JAKARTA, fornews.co – Lingkaran Survei Indonesia (LSI) menyebut harus membedakan ‘efek Jokowi’ pada calon presiden (capres) dan pada partai. Mengapa? Pada capres, efek Jokowi ini akhirnya hanya dimonopoli oleh Prabowo-Gibran saja.
Penambahan suara Prabowo-Gibran pun juga sebagian karena migrasi dan eksodus besar-besaran pemilih Jokowi dari Ganjar Pranowo akibat blunder fatal kubu Ganjar sendiri.
“Jokowi’s effect ini berbeda di dunia partai dalam pemilu legislatif. Untuk dunia partai yang bertarung ada Gerindra, Golkar, PAN, dan juga PSI. Semua partai ini memainkan efek Jokowi,” ujar Pendiri LSI, Denny JA, lewat rilis resminya, Selasa (5/3/2024).
Golkar misalnya, kata Denny, membuat iklan yang besar dan masif berkisar asosiasi tentang Golkar-Jokowi dan Jokowi-Golkar. Iklan ini diulang-ulang menjelang hari pemilihan 14 Februari 2024. Hasilnya: efek Jokowi kepada Golkar naiknya sangat terasa. Hal yang sama juga dengan PAN. Partai ini juga mengasosiasikan diri kuat sekali dengan Jokowi. Bahkan ketika bagi-bagi bansos pun, dinyatakan ‘Ini bansos dari Jokowi, ya. Jangan lupa’.
PSI sendiri suaranya juga naik jika dibandingkan dengan Pileg 2019. Tapi memang naiknya dukungan pada PSI tidak signifikan ke angka melampaui 4 persen, untuk lolos parliamentary threshold.
Mengapa Partai Solidaritas Indonesia (PSI) tak mendapatkan manfaat yang jauh lebih besar dari Jokowi? Bukankah ketum PSI juga putra Jokowi?
“Ketika semua berebut efek Jokowi, penentunya kemudian adalah efektivitas mesin politik partai. Ketika banyak partai mengasosiasikan diri dengan Jokowi, mesin Golkar dan mesin PAN jauh lebih kuat, jauh lebih besar, jauh lebih berpengalaman, dan jauh lebih lihai dibandingkan dengan mesin PSI,” kata dia.

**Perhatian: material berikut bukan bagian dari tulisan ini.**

-- ==== Sys2Proof/Laws/Frames.lean ====
section
/-! SUPPORT. Frames: for each shared operation, the blocks of the state that it leaves as they are. -/
namespace Sys2Proof.Machine

variable (s : State)

/-! ## Walks -/

/-- What each step of a fold keeps, the fold keeps. -/
theorem foldl_keeps {α β γ : Type} (g : α → γ) (f : α → β → α) (h : ∀ a b, g (f a b) = g a) (l : List β) (a : α) :
    g (l.foldl f a) = g a := by
  induction l generalizing a with
  | nil => rfl
  | cons b l ih => rw [List.foldl_cons, ih, h]

@[simp] theorem State.eachIndex_hlp (f : Index → State → State) (h : ∀ i t, (f i t).hlp = t.hlp) :
    (s.eachIndex f).hlp = s.hlp := foldl_keeps State.hlp _ (fun t i => h i t) _ s
@[simp] theorem State.eachIndex_rcc (f : Index → State → State) (h : ∀ i t, (f i t).rcc = t.rcc) :
    (s.eachIndex f).rcc = s.rcc := foldl_keeps State.rcc _ (fun t i => h i t) _ s
@[simp] theorem State.eachIndex_roster (f : Index → State → State) (h : ∀ i t, (f i t).roster = t.roster) :
    (s.eachIndex f).roster = s.roster := foldl_keeps State.roster _ (fun t i => h i t) _ s
@[simp] theorem State.eachIndex_elems (f : Index → State → State) (h : ∀ i t, (f i t).elems = t.elems) :
    (s.eachIndex f).elems = s.elems := foldl_keeps State.elems _ (fun t i => h i t) _ s
@[simp] theorem State.eachIndex_ebc (f : Index → State → State) (h : ∀ i t, (f i t).ebc = t.ebc) :
    (s.eachIndex f).ebc = s.ebc := foldl_keeps State.ebc _ (fun t i => h i t) _ s
@[simp] theorem State.eachIndex_mch (f : Index → State → State) (h : ∀ i t, (f i t).mch = t.mch) :
    (s.eachIndex f).mch = s.mch := foldl_keeps State.mch _ (fun t i => h i t) _ s
@[simp] theorem State.eachIndex_tu (f : Index → State → State) (h : ∀ i t, (f i t).tu = t.tu) :
    (s.eachIndex f).tu = s.tu := foldl_keeps State.tu _ (fun t i => h i t) _ s
@[simp] theorem State.eachIndex_now (f : Index → State → State) (h : ∀ i t, (f i t).now = t.now) :
    (s.eachIndex f).now = s.now := foldl_keeps State.now _ (fun t i => h i t) _ s
@[simp] theorem State.eachIndex_pending (f : Index → State → State) (h : ∀ i t, (f i t).pending = t.pending) :
    (s.eachIndex f).pending = s.pending := foldl_keeps State.pending _ (fun t i => h i t) _ s

@[simp] theorem State.eachSlot_hlp (f : Slot → State → State) (h : ∀ k t, (f k t).hlp = t.hlp) :
    (s.eachSlot f).hlp = s.hlp := foldl_keeps State.hlp _ (fun t k => h k t) _ s
@[simp] theorem State.eachSlot_rcc (f : Slot → State → State) (h : ∀ k t, (f k t).rcc = t.rcc) :
    (s.eachSlot f).rcc = s.rcc := foldl_keeps State.rcc _ (fun t k => h k t) _ s
@[simp] theorem State.eachSlot_roster (f : Slot → State → State) (h : ∀ k t, (f k t).roster = t.roster) :
    (s.eachSlot f).roster = s.roster := foldl_keeps State.roster _ (fun t k => h k t) _ s
@[simp] theorem State.eachSlot_elems (f : Slot → State → State) (h : ∀ k t, (f k t).elems = t.elems) :
    (s.eachSlot f).elems = s.elems := foldl_keeps State.elems _ (fun t k => h k t) _ s
@[simp] theorem State.eachSlot_ebc (f : Slot → State → State) (h : ∀ k t, (f k t).ebc = t.ebc) :
    (s.eachSlot f).ebc = s.ebc := foldl_keeps State.ebc _ (fun t k => h k t) _ s
@[simp] theorem State.eachSlot_mch (f : Slot → State → State) (h : ∀ k t, (f k t).mch = t.mch) :
    (s.eachSlot f).mch = s.mch := foldl_keeps State.mch _ (fun t k => h k t) _ s
@[simp] theorem State.eachSlot_tu (f : Slot → State → State) (h : ∀ k t, (f k t).tu = t.tu) :
    (s.eachSlot f).tu = s.tu := foldl_keeps State.tu _ (fun t k => h k t) _ s
@[simp] theorem State.eachSlot_now (f : Slot → State → State) (h : ∀ k t, (f k t).now = t.now) :
    (s.eachSlot f).now = s.now := foldl_keeps State.now _ (fun t k => h k t) _ s
@[simp] theorem State.eachSlot_pending (f : Slot → State → State) (h : ∀ k t, (f k t).pending = t.pending) :
    (s.eachSlot f).pending = s.pending := foldl_keeps State.pending _ (fun t k => h k t) _ s

/-! ## Shared operations -/

@[simp] theorem State.modElem_frame (i : Index) (f : ElementRecord → ElementRecord) :
    (s.modElem i f).hlp = s.hlp ∧ (s.modElem i f).rcc = s.rcc ∧ (s.modElem i f).roster = s.roster ∧
      (s.modElem i f).ebc = s.ebc ∧ (s.modElem i f).mch = s.mch ∧ (s.modElem i f).tu = s.tu ∧
      (s.modElem i f).now = s.now ∧ (s.modElem i f).pending = s.pending := by
  unfold State.modElem; split <;> simp

@[simp] theorem State.modRobot_frame (k : Slot) (f : RobotRecord → RobotRecord) :
    (s.modRobot k f).hlp = s.hlp ∧ (s.modRobot k f).rcc = s.rcc ∧ (s.modRobot k f).elems = s.elems ∧
      (s.modRobot k f).ebc = s.ebc ∧ (s.modRobot k f).mch = s.mch ∧ (s.modRobot k f).tu = s.tu ∧
      (s.modRobot k f).now = s.now ∧ (s.modRobot k f).pending = s.pending := by
  simp [State.modRobot]

@[simp] theorem State.modSched_frame (i : Index) (f : Sched → Sched) :
    (s.modSched i f).hlp = s.hlp ∧ (s.modSched i f).rcc = s.rcc ∧ (s.modSched i f).roster = s.roster ∧
      (s.modSched i f).elems = s.elems ∧ (s.modSched i f).mch = s.mch ∧ (s.modSched i f).tu = s.tu ∧
      (s.modSched i f).now = s.now ∧ (s.modSched i f).pending = s.pending := by
  simp [State.modSched]

@[simp] theorem State.setPart_frame (i : Index) (p : KindPart) :
    (s.setPart i p).hlp = s.hlp ∧ (s.setPart i p).rcc = s.rcc ∧ (s.setPart i p).roster = s.roster ∧
      (s.setPart i p).ebc = s.ebc ∧ (s.setPart i p).mch = s.mch ∧ (s.setPart i p).tu = s.tu ∧
      (s.setPart i p).now = s.now ∧ (s.setPart i p).pending = s.pending := by
  simp [State.setPart]

@[simp] theorem State.raise_frame (n : Notice) :
    (s.raise n).rcc = s.rcc ∧ (s.raise n).roster = s.roster ∧ (s.raise n).elems = s.elems ∧ (s.raise n).ebc = s.ebc ∧
      (s.raise n).mch = s.mch ∧ (s.raise n).tu = s.tu ∧ (s.raise n).now = s.now ∧ (s.raise n).pending = s.pending := by
  simp [State.raise]

@[simp] theorem State.raiseHold_frame (w : HoldNotice) :
    (s.raiseHold w).rcc = s.rcc ∧ (s.raiseHold w).roster = s.roster ∧ (s.raiseHold w).elems = s.elems ∧
      (s.raiseHold w).ebc = s.ebc ∧ (s.raiseHold w).mch = s.mch ∧ (s.raiseHold w).tu = s.tu ∧
      (s.raiseHold w).now = s.now ∧ (s.raiseHold w).pending = s.pending := by
  simp [State.raiseHold]

@[simp] theorem State.raiseRobot_frame (k : Slot) (w : RobotNotice) :
    (s.raiseRobot k w).rcc = s.rcc ∧ (s.raiseRobot k w).roster = s.roster ∧ (s.raiseRobot k w).elems = s.elems ∧
      (s.raiseRobot k w).ebc = s.ebc ∧ (s.raiseRobot k w).mch = s.mch ∧ (s.raiseRobot k w).tu = s.tu ∧
      (s.raiseRobot k w).now = s.now ∧ (s.raiseRobot k w).pending = s.pending := by
  simp [State.raiseRobot]

@[simp] theorem State.raiseClaim_frame (w : ClaimNotice) :
    (s.raiseClaim w).rcc = s.rcc ∧ (s.raiseClaim w).roster = s.roster ∧ (s.raiseClaim w).elems = s.elems ∧
      (s.raiseClaim w).ebc = s.ebc ∧ (s.raiseClaim w).mch = s.mch ∧ (s.raiseClaim w).tu = s.tu ∧
      (s.raiseClaim w).now = s.now ∧ (s.raiseClaim w).pending = s.pending := by
  simp [State.raiseClaim]

@[simp] theorem State.raiseElement_frame (i : Index) (w : ElementNotice) :
    (s.raiseElement i w).rcc = s.rcc ∧ (s.raiseElement i w).roster = s.roster ∧
      (s.raiseElement i w).elems = s.elems ∧ (s.raiseElement i w).ebc = s.ebc ∧ (s.raiseElement i w).mch = s.mch ∧
      (s.raiseElement i w).tu = s.tu ∧ (s.raiseElement i w).now = s.now ∧ (s.raiseElement i w).pending = s.pending := by
  simp [State.raiseElement]

@[simp] theorem State.queueReply_frame (kind tag : Byte) (status : Status) (body : ReplyBody) :
    (s.queueReply kind tag status body).rcc = s.rcc ∧ (s.queueReply kind tag status body).roster = s.roster ∧
      (s.queueReply kind tag status body).elems = s.elems ∧ (s.queueReply kind tag status body).ebc = s.ebc ∧
      (s.queueReply kind tag status body).mch = s.mch ∧ (s.queueReply kind tag status body).tu = s.tu ∧
      (s.queueReply kind tag status body).now = s.now ∧ (s.queueReply kind tag status body).pending = s.pending := by
  simp [State.queueReply]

Akibatnya, ungkap Denny, PSI mendapatkan porsi efek kecil saja dari Jokowi itu. Golkar dan PAN jauh lebih besar mendapatkannya. Untuk dunia partai, Golkar yang paling memperoleh buah termanis dari efek Jokowi.

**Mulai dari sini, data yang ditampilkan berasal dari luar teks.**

/-- Settles O54: the checks of SHEET, its three modes, and SHEET-STOP. -/
theorem sheetAndSheetStop : Obligations.SheetAndSheetStop := by
  refine ⟨fun s tag mode order accepted => ⟨_, congrArg Host.Outcome.next (State.goodFrameThen_eq accepted 0x1C tag (sheetOwner mode order) State.pump),
    fun bad => ?_, fun within known busy => ?_, fun o coded idle => ?_⟩,
    fun s tag accepted => ⟨_, congrArg Host.Outcome.next (State.goodFrame_eq accepted 0x1D tag sheetStopOwner), fun idle => ?_,
      fun d m sending image => ?_⟩⟩
  · refine State.refuses_sheet ?_ Status.noConfusion _ _ _
    unfold sheetOwner
    rcases bad with above | above
    · rw [sheetModeOf_above above]
    · rw [sheetOrderOf_above above]
      cases sheetModeOf mode <;> rfl
  · obtain ⟨m, mode_⟩ := sheetModeOf_within within
    obtain ⟨o, order_⟩ := sheetOrderOf_within known
    refine State.refuses_sheet ?_ Status.noConfusion _ _ _
    simp only [sheetOwner, mode_, order_]
    exact if_pos (by simpa using busy)
  · subst coded
    have tu : s.restartSilence.tu = s.tu := by simp
    have idle' : s.restartSilence.tu.sending = none := by rw [tu]; exact idle
    obtain ⟨snapTu, snapHlp, snapOnly⟩ := s.hostSnapshot_spec
    intro m snapped sends
    have image : s.restartSilence.hostSnapshot.tu.image = some m := by rw [snapTu]
    refine ⟨?_, ?_, ?_⟩
    · rintro rfl
      have answered : sheetOwner 0 o.code s.restartSilence = taken s.restartSilence.hostSnapshot (.sheet m.number false none) := by
        rw [sheetOwner_snapshot idle', State.sheetReply_some image]
        rfl
      have still : (sheetOwner 0 o.code s.restartSilence).sendThen 0x1C tag State.pump
          = (sheetOwner 0 o.code s.restartSilence).send 0x1C tag := by
        rw [answered]
        exact State.pumpUpTo_idle (.inl (by rw [Answered.send]; exact (congrArg Tu.sending snapTu).trans idle)) 24
      rw [still]
      refine ⟨by rw [answered]; exact snapTu, State.answers_of answered _ _ snapOnly snapHlp⟩
    · rintro rfl
      split
      · next blank => exact State.refuses_sheet (by rw [sheetOwner_send idle', tu, blank]; rfl) Status.noConfusion _ _ _
      · next stands image =>
        have image' : s.restartSilence.tu.image = some stands := by rw [tu]; exact image
        have answered : sheetOwner 1 o.code s.restartSilence
            = taken (s.restartSilence.beginSend o) (.sheet stands.number stands.isFinal (some 84)) := by
          rw [sheetOwner_send idle', tu, image, Option.isSome_some, if_pos rfl]
          exact State.sheetReply_some (s := s.restartSilence.beginSend o) image' _
        obtain ⟨h, parts, reply, count, queue, sent, kept⟩ := State.sheet_sends (s := s) answered image' (notices := [])
          (by rw [s.restartSilence_hlp]; rfl) 0x1C tag
        rw [tu] at sent
        refine ⟨⟨h, parts, reply, count, queue, ?_, ?_, ?_, kept⟩, ?_⟩
        all_goals rw [sent]
        exact image
    · rintro rfl
      have answered : sheetOwner 2 o.code s.restartSilence
          = taken (s.restartSilence.hostSnapshot.beginSend o) (.sheet m.number m.isFinal (some 84)) := by
        rw [sheetOwner_both idle']
        exact State.sheetReply_some (s := s.restartSilence.hostSnapshot.beginSend o) image _
      obtain ⟨h, parts, reply, count, queue, sent, kept⟩ := State.sheet_sends answered image snapHlp 0x1C tag
      rw [snapTu] at sent
      refine ⟨⟨h, parts, reply, count, queue, ?_, ?_, ?_, State.onlyChanges_trans snapOnly kept (by simp)⟩, ?_⟩
      all_goals rw [sent]
  · have tu : s.restartSilence.tu = s.tu := by simp
    exact State.answers_of (u := s.restartSilence) (by rw [sheetStopOwner, tu, idle]) _ _ (fun b _ => by cases b <;> rfl) s.restartSilence_hlp
  · obtain ⟨_, _, restarted⟩ := s.restartSilence_timer
    intro idle
    have tu : s.restartSilence.tu = s.tu := by simp
    have answered : sheetStopOwner s.restartSilence = taken (s.restartSilence.endSend true).finalCheck (.sheetStopped d.parts) := by
      rw [sheetStopOwner, tu, sending]
    have ended := State.endSend_spec (s := s.restartSilence) (m := m) (d := d) (by rw [tu]; exact sending) (by rw [tu]; exact image) true
    obtain ⟨x, stopped⟩ : ∃ x, x = s.restartSilence.endSend true := ⟨_, rfl⟩
    rw [← stopped] at answered ended
    obtain ⟨final, hlp⟩ := x.finalCheck_spec
    obtain ⟨same, notices⟩ := State.finalTu_congr (s := idle) (t := x) (by rw [ended, tu]) (by rw [ended, restarted]; rfl)
      (by rw [ended, restarted]; rfl)
    rw [answered]
    refine ⟨final.trans same, State.answers_of rfl _ _ (fun b other => ?_) ?_⟩
    · rw [stopped]
      cases b <;> simp_all [State.sameBlock]
    · rw [hlp, notices, ended, s.restartSilence_hlp]
      rfl

end Sys2Proof.Machine

/-! Settles O42: the asks of an evaluation of the windows (R114 to R117, R125), and SET-WINDOW (R115, R134). -/
namespace Sys2Proof.Machine

/-! ## The asks of an evaluation -/

/-- What the evaluation of one goal asks for. -/
def windowAsksOf (phase : Phase) (i : Index) (r : Option ElementRecord) : List BusAsk :=
  match r with
  | some r => match r.part with
    | .goal p => litChange i p.lit (p.evaluated phase).lit
        ++ if p.window = .opened ∧ (p.evaluated phase).window = .closing then [.closing i] else []
    | .gate _ | .station _ | .carriage _ => []
  | none => []

theorem GoalPart.evaluated_closed {p : GoalPart} (closed : p.window = .closed) (phase : Phase) : p.evaluated phase =
    if windowDesired p.control p.phaseSet phase then p.opening.relit else p := by
  simp only [GoalPart.evaluated, closed, GoalPart.opening_relit]

theorem GoalPart.evaluated_opened {p : GoalPart} (opened : p.window = .opened) (phase : Phase) : p.evaluated phase =
    if windowDesired p.control p.phaseSet phase then p
    else { p with window := .closing, reopenWanted := false, closingInMatch := phase.inMatch || phase == .ended } := by
  simp only [GoalPart.evaluated, opened]

theorem GoalPart.evaluated_closing {p : GoalPart} (closing : p.window = .closing) (phase : Phase) :
    p.evaluated phase = { p with reopenWanted := windowDesired p.control p.phaseSet phase } := by
  simp only [GoalPart.evaluated, closing]

theorem State.windowAsks_eq (s : State) (phase : Phase) : s.windowAsks phase = indices.flatMap fun i => windowAsksOf phase i (s.elem i) := by
  refine List.flatMap_congr fun i _ => ?_
  cases stands : s.elem i with
  | none => simp [State.goalAt, stands, windowAsksOf]
  | some r =>
    cases part : r.part with
    | goal p =>
      simp only [State.goalAt, stands, part, windowAsksOf]
      cases window : p.window with
      | closed =>
        rw [GoalPart.evaluated_closed window]
        cases wanted : windowDesired p.control p.phaseSet phase <;> simp [GoalPart.opening_relit, litChange, window, eq_comm]
      | opened =>
        rw [GoalPart.evaluated_opened window]
        cases wanted : windowDesired p.control p.phaseSet phase <;> simp [litChange, window]
      | closing => simp [GoalPart.evaluated_closing window, litChange, window]
    | _ => simp [State.goalAt, stands, part, windowAsksOf]

section
variable {s : State} {i : Index} {p : GoalPart}

theorem State.driven_relightGoal (goal : s.goalAt i = some p) : s.driven (s.relightGoal i) (litChange i p.lit p.relit.lit) := by
  rw [State.relightGoal, goal]
  dsimp only
  split
  · next same =>
    rw [GoalPart.relit, same, litChange_same]
    exact State.driven_of_ebc rfl rfl
  · next other =>
    rw [GoalPart.relit, litChange, if_neg other]
    have first : s.driven (s.setGoal i { p with lit := p.lampMode.lit p.filled }) [] := State.driven_of_ebc (by simp) (by simp)
    exact first.trans (State.driven_askLamp i _)

theorem State.driven_openWindow (goal : s.goalAt i = some p) : s.driven (s.openWindow i) (litChange i p.lit p.opening.relit.lit) := by
  obtain ⟨r, stands, part⟩ := State.goal_some goal
  have opening : (s.setGoal i p.opening).goalAt i = some p.opening := by
    refine State.goal_of (r := r.setPart (.goal p.opening)) ?_ rfl
    rw [State.elem_setGoal, if_pos rfl, stands, Option.map_some]
  have first : s.driven (s.setGoal i p.opening) [] := State.driven_of_ebc (by simp) (by simp)
  rw [State.openWindow, goal]
  exact (first.trans (State.driven_relightGoal opening)).still rfl rfl

theorem State.driven_beginClose (s : State) (i : Index) : s.driven (s.beginClose i) [.closing i] := by
  have first : s.driven (s.modGoal i fun p =>
      { p with window := .closing, reopenWanted := false, closingInMatch := s.mch.phase.inMatch || s.mch.phase == .ended }) [] :=
    State.driven_of_ebc (by simp) (by simp)
  exact first.trans (State.driven_askClosing i)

Sebutkan ‘The Top 3′ pemenang pemilu 2024? Ini jawabannya, tegas dan tanpa keraguan. Pemenang pertama adalah Prabowo dan Gibran. Pasangan terpilih telak sekali, menang satu putaran saja.
Pemenang kedua adalah Jokowi. Itu karena legacy Jokowi diteruskan oleh pasangan Capres dan Cawapres pilihannya, yang menang Pilpres 2024.

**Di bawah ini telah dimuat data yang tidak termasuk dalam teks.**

-- ==== Sys2Proof/Syntax.lean ====
section
/-! DEFINITION. The commands of the block: one constructor for each row of the spec's opcode table, with the row's
operands. What comes from outside the module with a command (the levels of pins, the bytes of a host ring, the answers
of partners, the words that fail parity) is an operand of the command. -/

namespace Sys2Proof

/-- A transaction header and its data (R266): the channel it travels on, source, destination, op, the flags reissue,
first and status, tag, chan_seq, epoch, length, address, operand, route and data. -/
structure Packet where
  vc : Nat
  src : Nat
  dst : Nat
  op : Nat
  reissue : Bool := false
  first : Bool := false
  status : Nat := 0
  tag : Nat := 0
  seq : Nat := 0
  epoch : Nat := 0
  length : Nat := 0
  addr : Nat := 0
  operand : Nat := 0
  route : Nat := 0
  data : List Byte := []
  deriving DecidableEq, Repr

/-- A VC0 link-control message (R257, R258, R263, R275, R340). Times are picoseconds. -/
inductive LinkMsg where
  | identity (dev port : Nat)
  | swapRequest (lane : Nat)
  | swapAnswer (lane : Nat)
  | drain
  | insertDone
  | timeRequest (t1 : Nat)
  | timeAnswer (t1 t2 t3 : Nat)
  deriving DecidableEq, Repr

/-- A flit (R260). A VC0 flit's payload is its link-control message. crc is the trailer's CRC-32C. -/
structure Flit where
  vc : Nat
  cls : Nat := 0
  som : Bool := false
  eom : Bool := false
  null : Bool := false
  nak : Bool := false
  ackSeq : Nat := 0
  crdSel : Nat := 0
  crdTotal : Nat := 0
  payload : List Byte := []
  ctl : Option LinkMsg := none
  seq : Nat := 0
  crc : Nat := 0
  deriving DecidableEq, Repr

/-- What begins a function-level reset (R58, R82). The D3hot-to-D0 transition comes in two halves: toD3hot is the write that
takes the function to D3hot, d3hotToD0 the one that brings it back and resets it. -/
inductive FlrCause where
  | pcieFlr | perstEnd | toD3hot | d3hotToD0
  deriving DecidableEq, Repr

/-- The levels that others drive on the low-speed pins of the boundary scan (R50): the strap pins as POWER_ON spells them,
the SMBus lines and PPS_IN; and TDI, which the port shifts in. -/
structure BoardPins where
  tdi : Bool := false
  straps : BitVec 18 := 0
  smbClk : Bool := true
  smbDat : Bool := true
  ppsIn : Bool := false
  deriving DecidableEq, Repr

/-- A memory word that fails its parity check when a command reads its 64-byte line (R218, R227): rest where the
re-read fails too. -/
structure Hit where
  line : Nat
  rest : Bool
  deriving DecidableEq, Repr

/-- Where in a lane a word fails parity (R148, R149, R210) or on a data-path stage (R392). -/
inductive HitPlace where
  | shelfReread | shelfRefetch | shelfLost | accumulator | array | vecReg
  | progReread | progLost | pathReplayed | pathLost
  deriving DecidableEq, Repr

/-- A word of a lane that fails parity while a command runs: the lane, the array, the place and the shelf line. -/
structure LaneHit where
  lane : Nat
  right : Bool
  place : HitPlace
  line : Nat
  deriving DecidableEq, Repr

/-- A partner's answer to one of a command's own remote requests: the stadium-global address it answers, its status
(R267) and its data. -/
structure Answer where
  addr : Nat
  status : Nat
  data : List Byte
  deriving DecidableEq, Repr

/-- The bubbles a lane starts while a row of a product runs: those of a feeder run dry, those of a backed-up drain (R133). -/
structure LaneBubbles where
  lane : Nat
  dry : Nat
  drain : Nat
  deriving DecidableEq, Repr

/-- The words that the data-path stages of an engine lose while it works (R392): those replayed in order, and one that is lost
for good, with whether the origin's further reading failed too. -/
structure Stages where
  replays : Nat := 0
  lost : Option Bool := none
  deriving DecidableEq, Repr

/-- What meets a command while it runs: failing words, partners' answers, those to a second reading (R316), a command table
word that fails parity (R391), the Cabouz blocks whose first reading fails a check and whose second passes (source address
and detail, R246), the destinations and ranks whose table entry fails parity when it is looked up (R391), the chunks whose
write to a destination fails parity after its replay (by index, R290, R392), the counts that depend on timing alone
(bubbles by lane, R133; the slots a vector instruction waits, R208), and what the path of an engine loses (R392; a lane's
stands in laneHits). -/
structure Surround where
  hits : List Hit := []
  laneHits : List LaneHit := []
  answers : List Answer := []
  again : List Answer := []
  table : Bool := false
  flaky : List (Nat × Nat) := []
  routeFails : List Nat := []
  roleFails : List Nat := []
  lostChunks : List Nat := []
  bubbles : List LaneBubbles := []
  slots : Nat := 0
  stage : Stages := {}
  deriving DecidableEq, Repr

/-- What meets a partner's message while it is served: a word of it that fails in the receive buffer (R393), failing words
of the memory it reads, a lap counter that fails parity twice (R391), a write that fails parity after replay (R288,
R290), and what the path to the memory loses (R392). -/
structure Meet where
  bad : Bool := false
  hits : List Hit := []
  counterFails : Bool := false
  writeFails : Bool := false
  drifts : List Int := []
  stage : Stages := {}
  deriving DecidableEq, Repr

/-- What an access of the host meets: whether key material unwraps (R335), whether the lap counter fails parity twice (R391),
the lines that fail their parity check, the drifts a retraining measures (R224), and what the path of a window access loses
(R392). -/
structure BusSur where
  unwraps : Bool := false
  counterFails : Bool := false
  hits : List Hit := []
  drifts : List Int := []
  stage : Stages := {}
  deriving DecidableEq, Repr

/-- A collective chunk message (R281): the device it came from, its header's fields, and the chunk's data as they
travelled. A VOID's data is its reason in one byte. -/
structure ChunkMsg where
  src : Nat
  msg : Nat
  ovf : Bool := false
  coded : Bool := false
  minus : Bool := false
  k5 : Bool := false
  cmdId : Nat
  epoch : Nat
  opcode : Nat
  pos : Nat
  owner : Nat
  step : Nat
  chunk : Nat
  crc : Nat := 0
  sqnorm : Word := 0
  count : Nat
  data : List Byte := []
  deriving DecidableEq, Repr

/-- A parcel (R330): its header's fields and its body. -/
structure Parcel where
  kind : Nat
  resend : Bool := false
  first : Bool := false
  last : Bool := false
  stream : Nat := 0
  seq : Nat := 0
  offset : Nat := 0
  srcBld : Nat := 0
  dstBld : Nat := 0
  srcRank : Nat := 0
  dstRank : Nat := 0
  msgLen : Nat := 0
  sent : Nat := 0
  body : List Byte := []
  deriving DecidableEq, Repr

/-- What the line says of a frame beside its bytes (R327, R328): the address it comes from, whether it carries a VLAN tag,
and the codewords corrected and uncorrectable since the frame before it. -/
structure Wire where
  peer : Nat := 0
  vlan : Bool := false
  corrected : Nat := 0
  uncorrectable : Nat := 0
  deriving DecidableEq, Repr

/-- A MACsec frame that holds a parcel, as it arrived: its association and packet number, whether its ICV verifies, its
bytes from the SecTAG through the ICV (R332), and the parcel. -/
structure DataFrame where
  an : Nat := 0
  pn : Nat := 0
  icv : Bool := true
  span : List Byte := []
  parcel : Parcel
  wire : Wire := {}
  deriving DecidableEq, Repr

/-- A repair frame (R332): j, n, the association, the first packet number, L, the group number, the members' packet-number
offsets and span lengths, and r. -/
structure Repair where
  j : Nat
  n : Nat
  an : Nat
  pnFirst : Nat
  len : Nat
  group : Nat
  entries : List (Nat × Nat)
  bytes : List Byte
  wire : Wire := {}
  deriving DecidableEq, Repr

/-- A PTP message (R341): times in picoseconds. -/
inductive PtpMsg where
  | sync (seq : Nat)
  | followUp (seq t1 : Nat)
  | delayReq (seq : Nat)
  | delayResp (seq t4 : Nat)
  | other
  deriving DecidableEq, Repr

/-- A PTP message as it comes in (R341). -/
structure PtpFrame where
  msg : PtpMsg
  wire : Wire := {}
  deriving DecidableEq, Repr

/-- A management request over SMBus (R49): read a numeric sensor, or set or clear its threshold. The sensors: 0 to 3 the
blades' millivolts and milliamperes (A, then B), 4 module power in W, 5 and 6 coolant inlet and outlet, 7 the hottest
junction, in quarter kelvin. -/
inductive MgmtReq where
  | read (sensor : Nat)
  | threshold (sensor : Nat) (limit : Option Int)
  deriving DecidableEq, Repr

/-- A lane that fails the start-up known-answer test (R154): the array, mode, row and column of the first mismatch. -/
structure BistFail where
  lane : Nat
  array : Nat
  mode : Nat
  row : Nat
  col : Nat
  deriving DecidableEq, Repr

/-- What the boot ROM and the Steward find at a start: whether an image read twice misses its digest both times (R368),
whether profile 3's record fails its check (R387), and the lanes that fail the start-up test (R154). -/
structure BootFacts where
  reloadBad : Bool := false
  prof3Bad : Bool := false
  bist : List BistFail := []
  deriving DecidableEq, Repr

/-- A clock domain that loses lock, and whether the reference it runs from is missing (R56, R57). -/
structure ClockLoss where
  domain : Nat
  refLost : Bool := false
  deriving DecidableEq, Repr

/-- One reading of the thermal loop (R383, R49): the junctions of every die, compute dies 0 to 3 first, raw, in quarter
kelvin; and the cold plate's inlet and outlet, in 0.01 K. -/
structure ThermalReading where
  junctions : List Int
  inlet : Int := 0
  outlet : Int := 0
  deriving DecidableEq, Repr

/-- The end of a droop episode (R381): the slots it stretched, and the lowest voltage in mV of the 64 slots above the release
level. -/
structure DroopEnd where
  slots : Nat
  mv : Nat
  deriving DecidableEq, Repr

Pemenang ketiga adalah Partai Golkar. Memang dukungan kepada PDIP lebih tinggi dibandingkan Golkar pada Pileg 2024. Tapi dukungan kepada PDI Perjuangan (PDIP) jika dibandingkan dengan Pileg 2019, justru menurun.
“Sebaliknya, walau di Pemilihan Legislatif (Pileg) 2024 Golkar memang masih di bawah PDIP, tapi dibandingkan dengan Pileg 2019, naiknya dukungan kepada Golkar paling tinggi dibanding semua partai lainnya,” ungkap dia.
“Bahkan naiknya dukungan kepada Golkar di Pileg 2024 lebih tinggi dibandingkan naiknya Gerindra. Ini sebuah kenyataan yang juga tak biasa,” imbuh Denny.
Mengapa Partai Gerindra tak banyak mendapatkan efek dari Prabowo? Bukankah Prabowo itu sangat berjaya, dan Gerindra adalah partainya Prabowo sendiri.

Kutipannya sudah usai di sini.